Return, exactly as written, all lines from the line containing "posted (R238) -/" to the end of the entries below, with both ends included.
:: Data to process
/-- A bound instance (R150), keyed by instance number; ROM linear programs are not listed. -/
structure Inst where
  /-- accelerator slot, none for no slot (R150) -/
  slot : Option Nat := none
  /-- run offset (R165) -/
  offset : Nat := 0
  /-- journal sequence of its binding: the order of binding (R164) -/
  order : Nat := 0
  /-- physical panels of panel slots 0, 1, ...; empty while unplaced (R166) -/
  panels : List Nat := []
  /-- contents of its tensors (R150) -/
  tensors : Tbl Tensor := []
  /-- window W from which it runs (R169) -/
  switchAt : Nat := 0
  /-- GAP: waits for its contents to be written (R170) -/
  gapWait : Bool := false
  /-- window W from which it is unbound (R172) -/
  unbindAt : Option Nat := none
  /-- the program it was bound with (R150) -/
  prog : Program := {}
  /-- replacement program, W, its panels and run offset (R169, R289) -/
  nextProg : List (Program × Nat × List Nat × Nat) := []
  /-- the switch under way takes the gap (R170) -/
  gap : Bool := false
  /-- tensors to replace at W (W, index, contents) (R171) -/
  nextTensors : List (Nat × Nat × Tensor) := []
  /-- its seeds are in place (R137) -/
  seeded : Bool := true
  /-- suspended for want of a panel (R167) -/
  suspended : Bool := false
  /-- contents under reload from the Loft (R213) -/
  reloading : Bool := false
  /-- status word of the latest run (R147) -/
  status : BitVec 64 := 0xFFFF000000000000
  /-- word 1 of its latest slot entry (R149) -/
  runWseq : BitVec 32 := 0
  /-- runs since bind, saturating (R149) -/
  runs : Nat := 0
  /-- flagged runs since bind, saturating (R149) -/
  flagged : Nat := 0
  /-- recurrence resets since bind, saturating (R149) -/
  resets : Nat := 0
  /-- its run has not reached END in this window (R161) -/
  running : Bool := false
  deriving DecidableEq, Repr

/-- Governor slot entry (R160). -/
structure SlotEntry where
  /-- word 0 (R160, R147) -/
  status : BitVec 64 := 0xFFFF000000000000
  /-- word 1 [63:32] (R160) -/
  wseq : BitVec 32 := 0
  /-- values: FP32 midpoint and radius (R160) -/
  vals : List (BitVec 32 × BitVec 32) := []
  /-- written since start (R161) -/
  written : Bool := false
  deriving DecidableEq, Repr

/-- The Easel of one bay, keyed by bay. -/
structure Easel where
  /-- bound instances (R150) -/
  insts : Tbl Inst := []
  /-- governor slots (R160) -/
  gslots : Tbl SlotEntry := []
  /-- generator lanes, keyed by panel*8+lane; absent until seeded (R136) -/
  lanes : Tbl (BitVec 128) := []
  /-- panels out of service (R146, R167) -/
  panelsOut : BitVec 16 := 0
  /-- panels out of service that the next passing check after a bay restart returns (R146) -/
  kacReturn : BitVec 16 := 0
  deriving DecidableEq, Repr

/-- Easel parameters and what both bays share. -/
structure EaselCfg where
  /-- RESEED_PERIOD, us (R148) -/
  reseedPeriod : Nat := 60000000
  /-- KAC_PERIOD, us (R148) -/
  kacPeriod : Nat := 1000000
  /-- device time of the latest reseed (R137) -/
  lastReseed : Nat := 0
  /-- a program load or a stochastic binding asks for seeds (R137) -/
  reseedDue : Bool := false
  /-- loaded programs (R168) -/
  programs : List Program := []
  deriving DecidableEq, Repr

/-- One event slot of a hand (R180). -/
structure EvSlot where
  /-- pending bit (R180) -/
  pending : Bool := false
  /-- overrun count, saturating (R180) -/
  overrun : Nat := 0
  /-- bound source; 0 none (R180) -/
  source : Nat := 0
  deriving DecidableEq, Repr

/-- One hand of one bay (R178 to R193), keyed by bay*4096+hand. -/
structure Hand where
  /-- state (R179) -/
  state : HandState := .free
  /-- g1-g15; g0 reads 0 (R179) -/
  regs : Tbl (BitVec 32) := []
  /-- program counter (R179) -/
  pc : BitVec 32 := 0
  /-- checkpoint pointer (R179, R186) -/
  ckptPtr : Nat := 0
  /-- entry address (R179, R193) -/
  entry : BitVec 32 := 0
  /-- event slots; slot 7 is the timer (R180) -/
  slots : Tbl EvSlot := []
  /-- what a hand in WAIT waits for (R179) -/
  wait : Option Waiting := none
  /-- timer mode; 2 not armed (R182) -/
  timerMode : Nat := 2
  /-- timer value v, ns (R182) -/
  timerVal : Nat := 0
  /-- next deadline (R182) -/
  timerDeadline : Nat := 0
  /-- TSEQ (R184) -/
  tseq : BitVec 32 := 0
  /-- newest CSEQ written (R186) -/
  cseq : Nat := 0
  /-- g1-g7 of the latest HAND_START (R187) -/
  startRegs : List (BitVec 32) := []
  /-- last restart cause (R187) -/
  cause : Nat := 0
  /-- device times of counted restarts in the window (R188) -/
  restarts : List Nat := []
  /-- SHADOW (R193) -/
  shadow : Bool := false
  /-- RESTART_MAX (R193) -/
  restartMax : Nat := 3
  /-- RESTART_WINDOW, us (R193) -/
  restartWindow : Nat := 1000000
  /-- CKPT_WD, us, 0 off (R193) -/
  ckptWd : Nat := 0
  /-- device time of the latest checkpoint or start (R187) -/
  lastCkpt : Nat := 0
  /-- code region base (R193) -/
  codeBase : Nat := 0
  /-- code region length (R193) -/
  codeLen : Nat := 0
  /-- data region base (R193) -/
  dataBase : Nat := 0
  /-- data region length (R193) -/
  dataLen : Nat := 0
  /-- shared range base (R193) -/
  shrBase : Nat := 0
  /-- shared range length (R193) -/
  shrLen : Nat := 0
  /-- owner results held on the standby: TSEQ, status word, read bytes (R190) -/
  heldResults : List (Nat × Nat × List (BitVec 8)) := []
  /-- shadow resynchronisation under way (R190) -/
  resync : Bool := false
  /-- two-wire results still due that are discarded (R189, R179) -/
  discardTwi : Nat := 0
  /-- missed mirror writes (R186) -/
  missedMirror : Nat := 0
  deriving DecidableEq, Repr

/-- A loaded code container (R193). -/
structure CodeImage where
  /-- PROG_ID (R193) -/
  progId : Nat := 0
  /-- PROG_REV (R193) -/
  rev : Nat := 0
  /-- first hand (R290) -/
  first : Nat := 0
  /-- hands named (R290) -/
  count : Nat := 0
  /-- code (R193) -/
  code : List (BitVec 8) := []
  /-- initialised data (R193) -/
  data : List (BitVec 8) := []
  /-- ENTRY (R193) -/
  entryOff : Nat := 0
  /-- HASH (R193) -/
  hash : Nat := 0
  /-- bytes of its container (R193, R448) -/
  size : Nat := 0
  deriving DecidableEq, Repr

/-- Self-test failure entry (R218). -/
structure BistFail where
  /-- KIND (R218) -/
  kind : Nat := 0
  /-- REPAIR (R218) -/
  repair : Nat := 0
  /-- BIT (R218) -/
  bit : Nat := 0
  /-- ADDR (R218) -/
  addr : Nat := 0
  /-- TIME (R218) -/
  time : Nat := 0
  deriving DecidableEq, Repr

/-- Latest self-test of one bank (R216, R218), keyed by bay*256+bank. -/
structure Bist where
  /-- phase under way (R216) -/
  phase : BistPhase := .idle
  /-- RESULT (R218) -/
  result : Nat := 0xFF
  /-- NFAIL (R218) -/
  nfail : Nat := 0
  /-- DURATION, us (R218) -/
  duration : Nat := 0
  /-- TIME (R218) -/
  time : Nat := 0
  /-- device time of the start of the copy (R218) -/
  start : Nat := 0
  /-- failure entries (R218) -/
  fails : List BistFail := []
  /-- soft repair applied outside a test: column, position (R219) -/
  repair : Option (Bool × Nat) := none
  /-- journal entry that waits for the result, 0 none (R291) -/
  jseq : Nat := 0
  deriving DecidableEq, Repr

/-- One repair of a bank (R219, R220). -/
structure Repair where
  /-- bay (R219) -/
  bay : Nat := 0
  /-- bank (R219) -/
  bank : Nat := 0
  /-- column, else row (R219) -/
  column : Bool := false
  /-- line or bit position (R219) -/
  pos : Nat := 0
  /-- permanent in the fuse block (R220) -/
  fused : Bool := false
  deriving DecidableEq, Repr

/-- Granary and Porch of one bay, keyed by bay. -/
structure Granary where
  /-- bytes, canonical form (R194) -/
  mem : List Host.Cell := []
  /-- poisoned word addresses, rising (R208) -/
  poison : List Nat := []
  /-- words holding a single-bit error not yet written back, rising (R207) -/
  flipped : List Nat := []
  /-- words queued for the corrected write-back (R207, R212) -/
  writeBack : List Nat := []
  /-- page map entries (R210) -/
  pageMap : Tbl (BitVec 32) := []
  /-- corrected words of the present pass (R215) -/
  ceCount : Tbl Nat := []
  /-- device time the present pass started (R211) -/
  gleanStart : Nat := 0
  /-- starved event raised in this pass (R211) -/
  gleanStarved : Bool := false
  /-- bank SPARE_G stands in for permanently (R221) -/
  spareG : Option Nat := none
  /-- bank SPARE_P stands in for permanently (R221) -/
  spareP : Option Nat := none
  /-- bank under test (R216, R217) -/
  steered : Option Nat := none
  /-- self-tests queued (R213, R215) -/
  autotestQ : List Nat := []
  /-- second bank failure of a kind (R221) -/
  degraded : Bool := false
  /-- uncorrectable words since start, saturating (R246) -/
  ueCount : Nat := 0
  /-- words being restored from the peer (R213) -/
  waitRestore : List Nat := []
  /-- GLEAN_PERIOD, us (R222) -/
  gleanPeriod : Nat := 8000000
  /-- CE_THRESH (R222) -/
  ceThresh : Nat := 16
  /-- AUTOTEST (R222) -/
  autotest : Bool := true
  /-- WIN_STATUS (R206) -/
  winStatus : BitVec 32 := 0
  /-- DBG_BUSY pin (R205) -/
  dbgBusy : Bool := false
  deriving DecidableEq, Repr

/-- The ownership latch (R223). -/
structure Latch where
  /-- OWNER_EPOCH (L) (R223, R224) -/
  epoch : BitVec 32 := 0
  /-- OWNER_VALID (R223) -/
  valid : Bool := false
  /-- OWNER (R223) -/
  owner : Nat := 0
  /-- YIELD0 (R223) -/
  yield0 : Bool := false
  /-- YIELD1 (R223) -/
  yield1 : Bool := false
  /-- FORCED0 (R223) -/
  forced0 : Bool := false
  /-- FORCED1 (R223) -/
  forced1 : Bool := false
  /-- HOLD (R223) -/
  hold : Bool := false
  /-- REFUSED, saturating (R223) -/
  refused : Nat := 0
  deriving DecidableEq, Repr

/-- One bay, keyed by bay. -/
structure Bay where
  /-- bay state (R230, R250) -/
  bstate : BState := .down
  /-- OWNER_EPOCH as this bay last read the latch (R250) -/
  readEpoch : BitVec 32 := 0
  /-- device time of the last heartbeat since start (R223) -/
  hbTime : Option Nat := none
  /-- age in ns at which the count of HB_AGE stopped for Dormant (R479) -/
  hbFrozen : Option Nat := none
  /-- watchdog armed (R226) -/
  wdArmed : Bool := false
  /-- the watchdog was armed by a wake and no heartbeat has come since (R481) -/
  wakeWd : Bool := false
  /-- device time the claim guard started (R230) -/
  guardStart : Option Nat := none
  /-- the die has not failed (R16) -/
  alive : Bool := true
  /-- device time of release after push boot (R441, R457) -/
  releasedAt : Option Nat := none
  /-- Loft slot of the image it runs (R457) -/
  runsSlot : Option Nat := none
  /-- consecutive differing windows of the shadow compare, keyed by slot (R233) -/
  shadowMiss : Tbl Nat := []
  /-- its Easel state has been copied (R125) -/
  easelReady : Bool := false
  /-- highest journal sequence this bay holds (R246) -/
  held : Nat := 0
  /-- highest JSEQ it has seen announced (R239) -/
  announced : Nat := 0
  /-- since when the owner has fewer lanes UP (R43) -/
  fewLanes : Option Nat := none
  /-- latest ageing margin, 0.5 mV (R94) -/
  margin : Option Int := none
  /-- the standby's reading reached the owner (R94) -/
  marginSeen : Bool := false
  /-- hottest junction, 1/128 degC; 0x8000 no reading (R246) -/
  tj : Int := -32768
  /-- device time of the reset a BAY_RESTART made (R293) -/
  restartAt : Option Nat := none
  /-- journal entry that waits for JOINING, 0 none (R293) -/
  restartJseq : Nat := 0
  /-- trim applied to its supply regulator, 0.1 mV (R99) -/
  vout : Int := 0
  /-- the latest VOUT_COMMAND failed; it is written again at the next evaluation (R429) -/
  voutFailed : Bool := false
  /-- its own YIELD bit was set when the other bay's claim was accepted (R230) -/
  swapYield : Bool := false
  deriving DecidableEq, Repr

/-- One journal entry (R234), keyed by JSEQ. -/
structure Entry where
  /-- OWNER_EPOCH (R234) -/
  epoch : BitVec 32 := 0
  /-- RING (R234) -/
  ring : Nat := 0
  /-- KIND (R234) -/
  kind : Nat := 0
  /-- STATE (R234) -/
  state : Nat := 0
  /-- APPLY_DWN (R234) -/
  applyDwn : Nat := 0
  /-- SEQ (R234) -/
  seq : BitVec 32 := 0
  /-- the standby acknowledged it, or single-copy (R235) -/
  acked : Bool := false
  /-- device time of the write (R235) -/
  written : Nat := 0
  /-- has taken effect (R237) -/
  applied : Bool := false
  /-- device time from which RETAIN_MIN runs (R236) -/
  doneTime : Option Nat := none
  /-- COMPLETION (R234) -/
  completion : List (BitVec 64) := []
  /-- further submissions of the command still to be answered (R236, R240) -/
  owed : Nat := 0
  /-- index in its completion ring that its completion was written at, until consumed (R236, R264) -/
  compIdx : Option (BitVec 32) := none
  /-- output buffer to be written before the completion is posted (R277) -/
  bufOut : List (Nat × List (BitVec 8)) := []
  /-- its completion has been posted (R238) -/
  posted : Bool := false
  /-- steps outside the bays not yet reported done (R238) -/
  stepsDue : Nat := 0
  /-- steps reported as started (R238) -/
  stepStarted : Nat := 0
  /-- last journalled SEQ of its ring before it (R236, R263) -/
  prevSeq : BitVec 32 := 0
  /-- CTRL_IDX of its ring before it (R263) -/
  prevIdx : BitVec 32 := 0
  /-- COMMAND: the command, or the internal change (R234) -/
  body : Work := .nothing
  deriving DecidableEq, Repr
::::
**Written response**.
  /-- its completion has been posted (R238) -/
  posted : Bool := false
  /-- steps outside the bays not yet reported done (R238) -/
  stepsDue : Nat := 0
  /-- steps reported as started (R238) -/
  stepStarted : Nat := 0
  /-- last journalled SEQ of its ring before it (R236, R263) -/
  prevSeq : BitVec 32 := 0
  /-- CTRL_IDX of its ring before it (R263) -/
  prevIdx : BitVec 32 := 0
  /-- COMMAND: the command, or the internal change (R234) -/
  body : Work := .nothing
  deriving DecidableEq, Repr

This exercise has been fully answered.